Print each line from the start of the records below up through the line where "and fields -/" is found, exactly as given.

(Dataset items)
──────────

-- ==== Sys2Proof/Laws/Frames.lean ====
section
/-! SUPPORT. Reading back what is sent: bits and fields, body words, kinds and contents, and what a listener understands of
the typed rows. -/

namespace Sys2Proof

/-! ### Bits and fields -/

@[simp] theorem bitsOf_length {w : Nat} (x : BitVec w) : (bitsOf x).length = w := by simp [bitsOf]

/-- A run of n bits after an accumulated number. -/
theorem foldl_bits (bs : List Bool) (a : Nat) :
    bs.foldl (fun a b => 2 * a + b.toNat) a = a * 2 ^ bs.length + bs.foldl (fun a b => 2 * a + b.toNat) 0 := by
  induction bs generalizing a with
  | nil => simp
  | cons b bs ih =>
    simp only [List.foldl_cons, List.length_cons]
    rw [ih (2 * a + b.toNat), ih (2 * 0 + b.toNat)]
    rw [Nat.pow_succ]
    ring

/-- A field's bits spell the field. -/
theorem ofBits_bitsOf {w : Nat} (x : BitVec w) : ofBits w (bitsOf x) = x := by
  suffices h : ∀ n, n ≤ w →
      ((List.range n).map (fun i => x.getMsbD i)).foldl (fun a b => 2 * a + b.toNat) 0 = x.toNat / 2 ^ (w - n) by
    apply BitVec.eq_of_toNat_eq
    rw [ofBits, bitsOf, h w le_rfl]
    simp
  intro n
  induction n with
  | zero => intro _; simp [Nat.div_eq_of_lt x.isLt]
  | succ n ih =>
    intro hn
    rw [List.range_succ, List.map_append, List.foldl_append, ih (by omega)]
    have hb : x.getMsbD n = x.toNat.testBit (w - 1 - n) := by
      simp [BitVec.getMsbD, BitVec.getLsbD, show n < w by omega]
    simp only [List.map_cons, List.map_nil, List.foldl_cons, List.foldl_nil, hb]
    have h1 : w - n = (w - (n + 1)) + 1 := by omega
    have h2 : w - 1 - n = w - (n + 1) := by omega
    rw [h1, h2, Nat.pow_succ, ← Nat.div_div_eq_div_mul]
    have h3 : (x.toNat.testBit (w - (n + 1))).toNat = x.toNat / 2 ^ (w - (n + 1)) % 2 := Nat.toNat_testBit _ _
    rw [h3]
    omega

/-- A field reads back from its bits, and leaves the bits after it. -/
@[simp] theorem readField_bitsOf {w : Nat} (x : BitVec w) (rest : List Bool) :
    readField w (bitsOf x ++ rest) = some (x, rest) := by
  have ht : (bitsOf x ++ rest).take w = bitsOf x := by
    rw [List.take_append_of_le_length (by simp)]; exact List.take_of_length_le (by simp)
  have hd : (bitsOf x ++ rest).drop w = rest := by
    rw [List.drop_append_of_le_length (by simp), List.drop_of_length_le (by simp), List.nil_append]
  simp [readField, ht, hd, ofBits_bitsOf]

/-- Body words read back from their bits. -/
@[simp] theorem readWords_bodyBits (ws : List Word) (rest : List Bool) :
    readWords ws.length (bodyBits ws ++ rest) = some (ws, rest) := by
  induction ws with
  | nil => simp [readWords, bodyBits]
  | cons w ws ih =>
    have : bodyBits (w :: ws) ++ rest = bitsOf w ++ (bodyBits ws ++ rest) := by simp [bodyBits]
    rw [this, List.length_cons]
    simp [readWords, ih]

/-! ### Kinds and contents -/

/-- A kind reads back from its code. -/
@[simp] theorem FrameKind.ofCode_code (k : FrameKind) : FrameKind.ofCode k.code = some k := by cases k <;> rfl

/-- Window pairs read back from their words. -/
@[simp] theorem readPairs_flattenPairs (ps : List (Word × Word)) : readPairs (flattenPairs ps) = some ps := by
  induction ps with
  | nil => rfl
  | cons p ps ih => simp [flattenPairs, readPairs, ih]

/-- What reads from a content's own body is that content. -/
theorem readContent_body {c c' : Content} (h : readContent c.kind c.body = some c') : c' = c := by
  cases c with
  | request b =>
    cases b <;> simp_all [Content.kind, Content.body, readContent, readTwo, readData]
  | response b =>
    cases b <;> simp_all [Content.kind, Content.body, readContent, readOne, readNone]
  | roster p ps =>
    simp only [Content.kind, Content.body, readContent, readRoster, readPairs_flattenPairs] at h
    split at h <;> simp_all
  | _ => simp_all [Content.kind, Content.body, readContent, readOne, readNone, readTwo]

/-- What a frame is understood as: every condition of R15 but the check and the clock. -/
theorem Frame.message_eq_some (f : Frame) (x : Message) :
    f.message = some x ↔ ∃ k c, FrameKind.ofCode f.kind = some k ∧ f.cls = k.cls ∧ validStation f.source = true ∧
      k.destInRange f.dest = true ∧ f.count.toNat = f.body.length ∧ readContent k f.body = some c ∧
      c.inRange f.source = true ∧ x = ⟨f.source, f.dest, f.tag, c⟩ := by
  rw [Frame.message]
  constructor
  · intro h
    cases hk : FrameKind.ofCode f.kind with
    | none => simp [hk] at h
    | some k =>
      simp only [hk] at h
      split at h
      · rename_i hc
        simp only [Bool.and_eq_true, beq_iff_eq] at hc
        obtain ⟨⟨⟨h1, h2⟩, h3⟩, h4⟩ := hc
        cases hb : readContent k f.body with
        | none => simp [hb] at h
        | some c =>
          simp only [hb] at h
          split at h
          · rename_i hr
            exact ⟨k, c, rfl, h1, h2, h3, h4, hb, hr, (Option.some.inj h).symm⟩
          · cases h
      · cases h
  · rintro ⟨k, c, hk, h1, h2, h3, h4, hb, hr, rfl⟩
    simp [hk, h1, h2, h3, h4, hb, hr]

/-- A frame built for a message is understood as that message, tag 0 where the kind has none, or is malformed. -/
theorem Message.frame_message {m x : Message} {urgent : Bool} (h : (m.frame urgent).message = some x) :
    x = { m with tag := m.content.sentTag m.tag } := by
  obtain ⟨k, c, hk, _, _, _, _, hc, _, rfl⟩ := (Frame.message_eq_some _ _).mp h
  have hk' : k = m.content.kind := by
    rw [show (m.frame urgent).kind = m.content.kind.code from rfl, FrameKind.ofCode_code] at hk
    exact (Option.some.inj hk).symm
  subst hk'
  have : c = m.content := readContent_body hc
  rw [this]; rfl

/-- When a frame built for a message is understood, whatever its urgency. -/
theorem Message.frame_message_isSome (m : Message) (urgent : Bool) :
    (m.frame urgent).message.isSome = true ↔
      validStation m.source = true ∧ m.content.kind.destInRange m.dest = true ∧
      m.content.body.length < 32 ∧ (readContent m.content.kind m.content.body).isSome = true ∧
      m.content.inRange m.source = true := by
  rw [Option.isSome_iff_exists]
  simp only [Frame.message_eq_some]
  have hl : (BitVec.ofNat 5 m.content.body.length).toNat = m.content.body.length ↔ m.content.body.length < 32 := by
    rw [BitVec.toNat_ofNat]; constructor
    · intro h; have := Nat.mod_lt m.content.body.length (show 0 < 2 ^ 5 by decide); omega
    · intro h; exact Nat.mod_eq_of_lt h
  constructor
  · rintro ⟨x, k, c, hk, _, h2, h3, h4, hc, h5, _⟩
    rw [show (m.frame urgent).kind = m.content.kind.code from rfl, FrameKind.ofCode_code] at hk
    obtain rfl := Option.some.inj hk
    have hcc : c = m.content := readContent_body hc
    refine ⟨h2, h3, hl.mp h4, ?_, ?_⟩
    · rw [show m.content.body = (m.frame urgent).body from rfl, hc]; rfl
    · rw [← hcc]; exact h5
  · rintro ⟨h2, h3, h4, hb, h5⟩
    obtain ⟨c, hc⟩ := Option.isSome_iff_exists.mp hb
    have hcc : c = m.content := readContent_body hc
    refine ⟨_, m.content.kind, c, FrameKind.ofCode_code _, rfl, h2, h3, hl.mpr h4, hc, ?_, rfl⟩
    rw [hcc]; exact h5

namespace Machine

/-- A row's fields that pass are understood as they stand. -/
theorem heard_of_passes {p d : Station} {t : Tag} {c : Content} (h : passes p d t c = true) :
    heard p d t c = some ⟨p, d, c.sentTag t, c⟩ := by
  obtain ⟨x, hx⟩ := Option.isSome_iff_exists.mp h
  have := Message.frame_message hx
  rw [heard, hx, this]

/-- A unicast frame that passes towards one valid station passes towards every valid station. -/
theorem heard_of_passes_to {p d : Station} {t : Tag} {c : Content} (h : passes p 1 t c = true)
    (hk : c.kind.cls = 0 ∨ c.kind.cls = 2 ∨ c.kind = .signal) (hd : validStation d = true) :
    heard p d t c = some ⟨p, d, c.sentTag t, c⟩ := by
  apply heard_of_passes
  have h1 : c.kind.destInRange d = true := by
    have hd' : d ≠ 0#5 := by rintro rfl; simp [validStation] at hd
    rcases hk with hk | hk | hk
    · have hs : c.kind ≠ .signal := by intro hs; rw [hs] at hk; simp [FrameKind.cls] at hk
      simp [FrameKind.destInRange, hk, hd, hs]
    · have hs : c.kind ≠ .signal := by intro hs; rw [hs] at hk; simp [FrameKind.cls] at hk
      simp [FrameKind.destInRange, hk, hd, hs]
    · simp [FrameKind.destInRange, hk, FrameKind.cls, hd']
  obtain ⟨a, _, b, e, f⟩ := (Message.frame_message_isSome _ false).mp h
  exact (Message.frame_message_isSome _ false).mpr ⟨a, h1, b, e, f⟩

/-- What a listener understands of the fields does not depend on the urgency. -/
theorem heard_eq (p d : Station) (t : Tag) (c : Content) (urgent : Bool) :
    ((Message.mk p d t c).frame urgent).message = heard p d t c := by
  by_cases h : ((Message.mk p d t c).frame urgent).message.isSome = true
  · have h' : ((Message.mk p d t c).frame false).message.isSome = true :=
      (Message.frame_message_isSome _ false).mpr ((Message.frame_message_isSome _ urgent).mp h)
    obtain ⟨x, hx⟩ := Option.isSome_iff_exists.mp h
    obtain ⟨y, hy⟩ := Option.isSome_iff_exists.mp h'
    rw [heard, hx, hy, Message.frame_message hx, Message.frame_message hy]
  · have h' : ¬((Message.mk p d t c).frame false).message.isSome = true :=
      fun g => h ((Message.frame_message_isSome _ urgent).mpr ((Message.frame_message_isSome _ false).mp g))
    rw [Option.not_isSome_iff_eq_none] at h h'
    rw [heard, h, h']

/-! ### The rows, understood -/

/-- A SYNC of a valid station. -/
theorem heard_sync {p : Station} (hp : validStation p = true) (t : Tag) :
    heard p allStations t .sync = some ⟨p, allStations, 0, .sync⟩ :=
  heard_of_passes ((Message.frame_message_isSome _ _).mpr ⟨hp, rfl, by simp [Content.body], rfl, rfl⟩)

/-- A BYE of a valid station. -/
theorem heard_bye {p : Station} (hp : validStation p = true) (t : Tag) :
    heard p allStations t .bye = some ⟨p, allStations, 0, .bye⟩ :=
  heard_of_passes ((Message.frame_message_isSome _ _).mpr ⟨hp, rfl, by simp [Content.body], rfl, rfl⟩)

/-- A CLAIM of a window well formed. -/
theorem heard_claim {p : Station} {b d : Word} (hp : validStation p = true) (hw : windowWellFormed b d = true)
    (t : Tag) : heard p allStations t (.claim b d) = some ⟨p, allStations, 0, .claim b d⟩ :=
  heard_of_passes ((Message.frame_message_isSome _ _).mpr ⟨hp, rfl, by simp [Content.body], rfl, hw⟩)

/-- A RELEASE of a base that is a multiple of 4 KiB. -/
theorem heard_release {p : Station} {b : Word} (hp : validStation p = true) (hb : 4096 ∣ b.toNat) (t : Tag) :
    heard p allStations t (.release b) = some ⟨p, allStations, 0, .release b⟩ :=
  heard_of_passes ((Message.frame_message_isSome _ _).mpr
    ⟨hp, rfl, by simp [Content.body], rfl, by simpa [Content.inRange] using Nat.mod_eq_zero_of_dvd hb⟩)

/-- An EVICT of a valid station other than its sender. -/
theorem heard_evict {p d : Station} (hp : validStation p = true) (hd : validStation d = true) (hne : d ≠ p) (t : Tag) :
    heard p allStations t (.evict (d.setWidth 32)) = some ⟨p, allStations, 0, .evict (d.setWidth 32)⟩ := by
  refine heard_of_passes ((Message.frame_message_isSome _ _).mpr ⟨hp, rfl, by simp [Content.body], rfl, ?_⟩)
  simp only [Content.inRange]
  revert p d; decide

/-- A SIGNAL to a station or to all. -/
theorem heard_signal {p d : Station} (hp : validStation p = true) (hd : d ≠ 0#5) (t : Tag) (v : Word) :
    heard p d t (.signal v) = some ⟨p, d, 0, .signal v⟩ :=
  heard_of_passes ((Message.frame_message_isSome _ _).mpr
    ⟨hp, by simp [FrameKind.destInRange, Content.kind, FrameKind.cls, hd], by simp [Content.body], rfl, rfl⟩)

/-- A FAIL to a valid station. -/
theorem heard_fail {p d : Station} (hp : validStation p = true) (hd : validStation d = true) (t : Tag) (w : Word) :
    heard p d t (.response (.fail w)) = some ⟨p, d, t, .response (.fail w)⟩ :=
  heard_of_passes ((Message.frame_message_isSome _ _).mpr
    ⟨hp, by simp [FrameKind.destInRange, Content.kind, FrameKind.cls, hd], by simp [Content.body], rfl, rfl⟩)

/-- The station number of a station word. -/
@[simp] theorem setWidth_stationWord (d : Station) : (d.setWidth 32).setWidth 5 = d := by revert d; decide

end Machine

end Sys2Proof
end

──────────

[Solution for this problem]:
-- ==== Sys2Proof/Laws/Frames.lean ====
section
/-! SUPPORT. Reading back what is sent: bits and fields, body words, kinds and contents, and what a listener understands of
the typed rows. -/

namespace Sys2Proof

/-! ### Bits and fields -/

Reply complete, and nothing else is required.